For me, as an Asian, it was not really a problem, though I do understand some people's frustration into why neither the Wachowskis nor Tykwer would cast actual Asians rather than putting Caucasians in extensive prothetics. Like many others of my background, I have a huge problem with films today setting up stereotypes of us not only because it's racist, but because it's tired screenwriting; whether it would be us a master in martial arts, being effeminate with that accent every non-Asian finds funny or becoming really stern with our education (which is probably true for us). When an actor of white skin dresses up as an Asian, this takes it to the extreme, most notably with the slanty eyes due to the fact that it's distinguishable with any other race. This isn't the case with Cloud Atlas, as the main point of the film is for the characters to overcome their discrimination and earn their need for equality in the process, particularly with racism and abolitionism. So accusing the film of being racist is contradictory of that purpose. Nevertheless the makeup does little do they distract from the narrative, particularly with Neo Seoul. Though I will say this; Hugo Weaving in that  prosthetic looks almost like a Vulcan rather than an Asian.

The editing from Alexander Berner should be commended for presenting these multiple stories in one structure. Many scenes are cut back and forth to present situations the characters would face later showing how one thread would affect and become parallel with the other. It's like the structure in Inception but instead it's with different time periods. The production design and the special effects is breathtaking equal to its masterful score from Reinold Heil, Johnny Klimek and Tykwer himself.

There's a sense of profundity in the film's structure that is actually simple, but wide in its quest for freedom, acceptance and truth that you might call this a film that Amnesty International would certainly want to endorse, but it isn't glorified nor is it in-your-face. I assume that you wouldn't enjoy the film as a whole if you actually preferred which timeline you like best because each thread told has the same level of significance of each character and scenario who play out those themes.

Let us note that Cloud Atlas, whether you love it or hate it, is a movie filled with such an incredible level of ambition and narrative structure equal with 2001: A Space Odyssey and The Tree of Life as well as sharing the deepest insight of the human condition with films like Kryzstof Kieslowski's Three Colors trilogy and Charlie Kaufman's Synecdoche New York while giving us the chance to go with it as an adventure (a la Children of Men).

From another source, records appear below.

-- ==== Sys2Proof/Tests/Slice0.lean ====
section
/-!
SUPPORT. Tests of one step each, an ill-formed term for every check of WellFormed, and for every statement with hypotheses
a state and operands that meet all of them together.
-/
open Sys2Proof Sys2Proof.Machine

section

set_option linter.unusedVariables false
set_option Elab.async false

namespace Sys2Proof.Machine
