-- ==== Sys2Proof/Machine/Core.lean ====
section
/-! DEFINITION. The machine the host reads. -/

def Sys2Proof.core : Host.Core :=
  { State := Sys2Proof.Machine.State, Fault := Sys2Proof.Machine.Fault,
    Refusal := Sys2Proof.Machine.Refusal, step := Sys2Proof.Machine.step, reset := Sys2Proof.Machine.State.reset }
end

As I mentioned, I have not read the book, but this film stands on its own. Cloud Atlas is in every respect a cinematic equivalent of a symphony, with the Wachowskis and Twyker the conductors of the orchestra and the effort brought together help the plots compliment and support each other. It may be this generation's Brazil or Blade Runner, with the concepts, humor and story wrapped together as an entertaining monolith.

A second viewing or more might make me grasp what I didn't get in the film, but upon that, it remains as emotionally gripping, strong, feminist and funny as it will ever be.